Slim understood that the struggle for African American self-determination was critical to shaping not only the national consciousness of the African American people, but also to shaping the class consciousness of the Black worker outlook about internationalism, and the need to build unity with the struggles of other oppressed peoples and nations. Slim was a founding and leading member of the National Black Workers Organizing Committee and the Black Workers Unity Movement, two efforts to build, further develop and promote the centrality of Black workers as a conscious trend in the African American people’s and workers movement. As part of Slim’s work in promoting this trend, he wrote a trend document called the Ten Task of the Conscious Black Worker. Slim understood that correct ideas have to be confirmed by practice.

His organizing of the Black Telephone Workers for Justice, a sister organization of Black Workers For Justice in North Carolina, brought new and young Black workers to activism within the trade union movement, and to levels of political consciousness that we need today, to carry out an organized challenge to the intensifying and racist attacks on the conditions of life for oppressed and working people.
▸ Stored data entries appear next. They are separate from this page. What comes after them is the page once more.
/-- Settles O48: each clause is one case of an event's function; for the refetch, what the ports send ahead leaves the fibre in focus
(`clearPath_fib`, `clearPath_focus`). -/
theorem slotEvents : Obligations.SlotEvents := by
  unfold Obligations.SlotEvents
  constructor
  · intro s g f k x on asked back wanted
    refine ⟨?_, ?_, ?_, ?_, ?_, ?_, ?_, ?_, ?_, ?_, ?_, ?_, ?_, ?_⟩
    · intro hb h
      have hbrings : lineArrives s g k = bringLine s g k := lineArrives_of_lacking hb (h.imp_left (And.imp_right (mt missOut_iff.1)))
      rw [exec_fetchLineArrival, hbrings]
      constructor
      · intro loc w t hf
        rw [bringLine_of_line hf]
        exact ⟨fun hc => by rw [if_pos hc]; rfl, fun hc => by rw [hc]; rfl⟩
      · intro m t u hf hu
        rw [bringLine_of_miss hf hu]
    · intro _ hst hl
      rw [exec_fetchLineArrival, lineArrives_of_ready hst hl]
    · intro hb h
      rw [exec_replyCompletion, replyArrives_rejoins hb (h.imp_right (And.imp_right (mt missOut_iff.1)))]; rfl
    · intro sc b hb hst t
      rw [exec_replyCompletion, replyArrives_publish hb hst]; rfl
    · intro h hst
      rw [exec_fetchLineArrival, lineArrives_of_held (unbound_or_missOut h) hst]
    · intro h hst
      rw [exec_replyCompletion, replyArrives_of_held (unbound_or_missOut h) hst]
    · intro hb
      rw [exec_fibreBind, bindEvent_bound hb]
    · intro a b hb hp hr hf ha hc
      rw [exec_fibreBind, bindEvent_eldest (Bool.eq_false_iff.2 hb) hp (eldest_eq_some hr hf ha) hc]
    · intro w since hb hst
      rw [exec_swapThreshold, exec_preEmption]
      refine ⟨fun he hs => ?_, fun h => ?_, fun ht => ?_⟩
      · rw [swapOut_of_sleeping hb hst, if_pos ⟨hs, eldest_isSome_iff.2 he⟩]
      · rw [swapOut_of_sleeping hb hst, if_neg (not_due_or_no_other h)]
      · rw [preempt_of_sleeping hb ht hst]
    · intro hb hst ht hbt hl hbusy
      rw [exec_preEmption, preempt_of_run hb ht hst hbt hl hbusy]
    · intro h
      rw [exec_preEmption, preempt_of_held h]
    · intro i hi
      rw [exec_recordWriteComplete]
      refine ⟨fun hw => ?_, fun hw hst => ⟨fun n hn => ?_, fun hn h => ?_, fun hn hr hk => ?_⟩⟩
      · rw [recordWritten_of_not_writing hi hw]
      · rw [recordWritten_calls hi hw hst hn]; rfl
      · rw [recordWritten_enlists hi hw hst hn h]; rfl
      · rw [recordWritten_rests hi hw hst hn hr hk]; rfl
    · intro hst h
      rw [exec_budgetOverrun, exec_engineTrapDelivery, issuesAnew_of_not_yet hst h]
      exact ⟨rfl, rfl⟩
    · intro hb h _ hbt
      rw [exec_budgetOverrun, exec_engineTrapDelivery, issuesAnew_of_reaching hb h hbt]
      refine ⟨fun hd => ?_, fun hd => ⟨?_, fun a ha hc => ?_⟩⟩
      · rw [hd]; rfl
      · rw [hd]; rfl
      · rw [hd]
        exact congrArg _ (atSlot_congr (deliverPend_of_pend ha hc))
  · intro s t loc w u g k i brought v ht hb hst hf
    have hfoc : t.focus = (g, k) := ht ▸ setFocus_focus s g k
    have hfib : (withLine t g loc).fib = t.fib := withLine_fib t g loc
    have hexec {h : State → State} (e : refetched t = h t) : exec (.parityRefetch g k.val) s = .next (atSlot s g k h) := by
      rw [exec_parityRefetch_bound hb]
      exact congrArg _ (atSlot_congr (ht ▸ e))
    refine ⟨fun hc => hexec (refetched_of_held hfoc hst hf hc), fun hc herr => ?_⟩
    have hfoc' : (withLine t g loc).focus = (g, k) := (withLine_focus t g loc).trans hfoc
    have herr' : (getCore (withLine t g loc) (withLine t g loc).focus.1).slots[(withLine t g loc).focus.2].fetchErr = false := by
      simp only [hfoc']; exact herr
    have hi : instrNo (withLine t g loc).fib.pc = i := by rw [hfib]
    have traps {a : Word} (ha : badInstr (withLine t g loc) loc w = some a) :
        refetched t = trapsWith (bumpDie (withLine t g loc) (dieOf g) 0x28 1) 4 a := refetched_of_bad hfoc hst hf hc herr ha
    refine ⟨fun hgood hpair => hexec (refetched_of_good hfoc hst hf hc ?_), fun hbad => hexec (traps ?_),
      fun hgood hp hbad => hexec (traps ?_)⟩
    · cases hp : pairBit w i with
      | false => exact badInstr_unpaired herr' (hi ▸ hgood) (hi ▸ hp)
      | true => exact badInstr_paired herr' (hi ▸ hgood) (hi ▸ hpair hp)
    · rw [badInstr_first (hi ▸ hbad), hfib]
    · rw [badInstr_second herr' (hi ▸ hgood) (hi ▸ hp) (hi ▸ hbad), hfib]

end Sys2Proof
end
Black Workers Take the Lead!; Black Workers Take the Lead!; Black Workers Take the Lead!: was Slim’s mantra. It also shaped his character, intellect and enthusiasm about jazz music. Slim’s drive to organize and promote the historical influence of Jazz as a genre representing the centrality of the Black working class, expressing the pain, suffering and struggles of the African American people, left its powerful mark in this New Jersey area. Today, as some Black activists are uniting to launch a national effort to engage the Black masses in developing a Black Manifesto Against Racism and for Human Rights, as a manifesto of national resistance, we will greatly miss your presence and leadership. However, we will always remember and be guided by your mantra – Black Workers Take the Lead!